- Work instruction -
Find the string "upClk" in the listing below and return each line it appears in.

====================

/-! ### Boundaries of the roles -/

/-- Runs in progress are abandoned at a handover (07 R228). -/
def State.abandonRuns (s : State) : State :=
  let s := s.runsNow.foldl (fun acc t => acc.forgetRun t) s
  s.upClu (fun u => { u with lanes := u.lanes.map (fun l => { Lane.reset with scratch := l.scratch }), queues := Vector.replicate 8 [], items := Vector.replicate 4 [] })

/-- The handover milestone has closed (07 R228). -/
def State.handoverClosed (s : State) (m : Milestone) : State :=
  s.abandonRuns.upCsw (fun c => { c with handClosed := true, handMs := m.num, cmdState := 2 })

/-- Is the handover due at this boundary (07 R228)? -/
def State.handoverDue (s : State) : Bool :=
  decide (s.csw.role = .active) && (match s.csw.handBeat with
    | some h => decide (h ≤ s.clk.beat)
    | none => false)

/-- The values that reads of published entries return, and a map that takes force (11 R328, R329). -/
def State.publish (s : State) : State := s.takeMap.takeSnap

/-- A boundary of a unit that executes (02 R40): `late` when the trace items of the last beat were not all written, `g` the recorded items in a replay. -/
def State.execBoundary (s : State) (t : Nat) (late : Bool) (g : Option (List TItem)) : State :=
  let l := s.latchStations
  let s := if g.isNone then l.1.canLatch else s
  let resumed := if g.isNone then l.2 else []
  let s := match g with
    | some x => s.feedReplay x
    | none => s
  let first := !s.sto.isOpen
  let s := s.openOrCount
  let e := match g with
    | some x => (s.recordedEdits x).foldl (fun (acc : State × List Batch) b => (acc.1.applyBatch b, acc.2 ++ [b])) (s, ([] : List Batch))
    | none => s.applyBatches t s.sto.batches.length 0 []
  let s := e.1
  let parking := decide (0 < s.pwr.parkReq) && s.noRuns && s.mayClose && !first
  let c := if first then (s, none) else s.closeDecision
  let s := c.1
  let hand := s.handoverDue && c.2.isSome
  let s := match c.2 with
    | some m => if hand then s.handoverClosed m else s
    | none => s
  let anchor := s.anchorHere c.2
  let r : Released := if hand ∨ parking then ⟨s, 0, 0⟩ else s.releaseAct
  let s := (resumed.foldl State.resumeFrame r.state.launchAct).pruneSent (r.state.beatNs r.state.clk.beat)
  let s := (s.traceBeat { released := r.released, skipped := r.skipped, closed := c.2, edits := e.2, incomplete := late, cal := (s.rtc.date, s.calTime) } anchor).publish
  let s := match g with
    | some x => s.compareBeat ((x.head?.map (·.bytes)).getD []) r.released r.skipped c.2
    | none => s
  if parking then (s.traceFlush false).upClk (fun k => { k with running := false })
    |>.upPwr (fun p => { p with parkReq := 4 })
  else s

/-- A boundary of a STANDBY or SYNCING unit: it latches the same input views and takes the launches that fall due (07 R225, R525). -/
def State.waitBoundary (s : State) : State :=
  let s := (s.latchStations.1).canLatch
  let s := s.dueRows.foldl (fun acc r => acc.upTask r.task (fun x => { x with
    dueView := acc.sto.inView, dueBeat := some acc.clk.beat, dueCal := (acc.rtc.date, acc.calTime) })) s
  s.takeDue.imageArrives.reapply.publish

/-- A boundary after the handover milestone has closed: nothing is applied, closed or released (07 R228, R230); stations re-admitted there get their resume frames, and the trace its items (09 R292, 14 R414). -/
def State.heldBoundary (s : State) (late : Bool) : State :=
  let l := s.latchStations
  let s := (l.2.foldl State.resumeFrame l.1.canLatch.imageArrives.reapply).pruneSent (s.beatNs s.clk.beat)
  (s.traceBeat { released := 0, skipped := 0, closed := none, edits := [], incomplete := late, cal := (s.rtc.date, s.calTime) } none).publish

/-- Do beats run in this state? -/
def State.beatsMayRun (s : State) : Bool :=
  s.pwr.started && !s.pwr.stopped && !s.sto.halted && s.wdg.resetting.isNone && decide (s.csw.role ≠ .failed ∧ s.csw.role ≠ .negotiating) &&
    decide (s.pwr.parkReq < 4) && decide (s.pwr.state ≠ .parked) && (decide (s.pwr.role ≠ .replay) || s.replaying)

/-- The boundary of a replay (14 R430, R431): missing runs and the end of the load come first; Reduced ends it (18 R497). -/
def State.replayBoundary (s : State) (t : Nat) : State :=
  let n := s.clk.beat + 1
  let code := s.replayEnd n
  let done := n - s.trc.replayFrom
  if !s.trc.replayRuns.isEmpty then s.endReplayAt done 2 4 (byteAt s.trc.replayRuns 0) (s.lsetOf (byteAt s.trc.replayRuns 0)) (getLE s.trc.replayRuns 0 4) 0
  else if s.pwr.state = .reduced then s.endReplayAt done 3 0 0xFF 0 0 0
  else if code ≠ 0 then s.endReplayAt done code 0 0xFF 0 0 0
  else
    let g := beatGroup s.trc.replayItems
    let ptp := (((g.1.head?.map (·.bytes)).getD []).drop 24).head?.getD 0
    let s := s.upTrc (fun q => { q with replayItems := g.2 })
    let s := s.upClk (fun c => { c with
      beat := n, beatAt := t, beatsRun := c.beatsRun + 1, powered := c.powered + 1, ptpNum := ptp.getLsbD 2, alignedPrev := false })
    let s := s.takeSettings
    s.execBoundary t false (some g.1)

/-- BEAT_BOUNDARY's effect but for the order of its occurrences. -/
def State.boundaryActs (s : State) (t : Nat) (late : Bool) : State :=
  let s := s.reach t
  if !s.beatsMayRun then s
  else if s.replaying then (s.replayBoundary t).drain
  else
    let s := (s.traceFlush late).nextBeat t
    let s := s.takeSettings
    match s.pwr.role with
    | .station => ((s.applyDue (s.beatNs s.clk.beat)).redrive).reapply
    | _ =>
      if s.governs then (if s.csw.handClosed then s.heldBoundary late else s.execBoundary t late none).drain
      else s.waitBoundary

/-- BEAT_BOUNDARY's effect: what one boundary cycle makes known to the recorder stands in ascending SOURCE (13 R403). -/
def State.boundary (s : State) (t : Nat) (late : Bool) : State :=
  let u := s.boundaryActs t late
  if s.beatsMayRun then u.upEvr (·.sortTail (fun o => decide (o.at' = u.clk.now))) else u

/-- BEAT_BOUNDARY (02 R40). -/
def execBeatBoundary (t : Nat) (traceLate : Bool) (s : State) : Host.Outcome State Fault Refusal :=
  commit s (s.boundary t traceLate)

/-! ### Run completion (02 R41, R46 to R52, R64, 03 R95, R112) -/

/-- Entries of a completed run join those of the task's earlier runs in the span, the later value standing (02 R46, R54). -/
def mergeDone (l : List (Nat × Ov)) (t : Nat) (o : Ov) : List (Nat × Ov) :=
  match l.find? (fun x => decide (x.1 = t)) with
  | some x => l.filter (fun y => decide (y.1 ≠ t)) ++ [(t, Ov.over x.2 o)]
  | none => l ++ [(t, o)]

/-- The launches missed beyond R226 between the last launch before a takeover and the launch beat `m` of the re-executed run: an interval of more than 500 µs for a task of at most 250 µs, more than one launch for any other; `p` is P in µs. -/
def missedLaunches (row : TaskRow) (p last m : Nat) : Nat :=
  if row.period = 0 ∨ p = 0 then 0
  else (m - last) / row.period - 1 - (if row.period * p ≤ 250 then 500 / (row.period * p) - 1 else 1)

/-- Has the lane finished its run: END issued, nothing repeating? -/
def Lane.finished (l : Lane) : Bool := l.ended && !l.dead && l.rep.isNone && l.task.isSome

/-- The pending write-backs of a lane set land (05 R163). -/
def State.landSet (s : State) (lset : Nat) : State :=
  (s.setLanes lset).foldl (fun acc l => acc.landWbs l ((acc.lane l).endCyc) (acc.lane l).wb.length) s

====================

- Response box -
  if parking then (s.traceFlush false).upClk (fun k => { k with running := false })
    let s := s.upClk (fun c => { c with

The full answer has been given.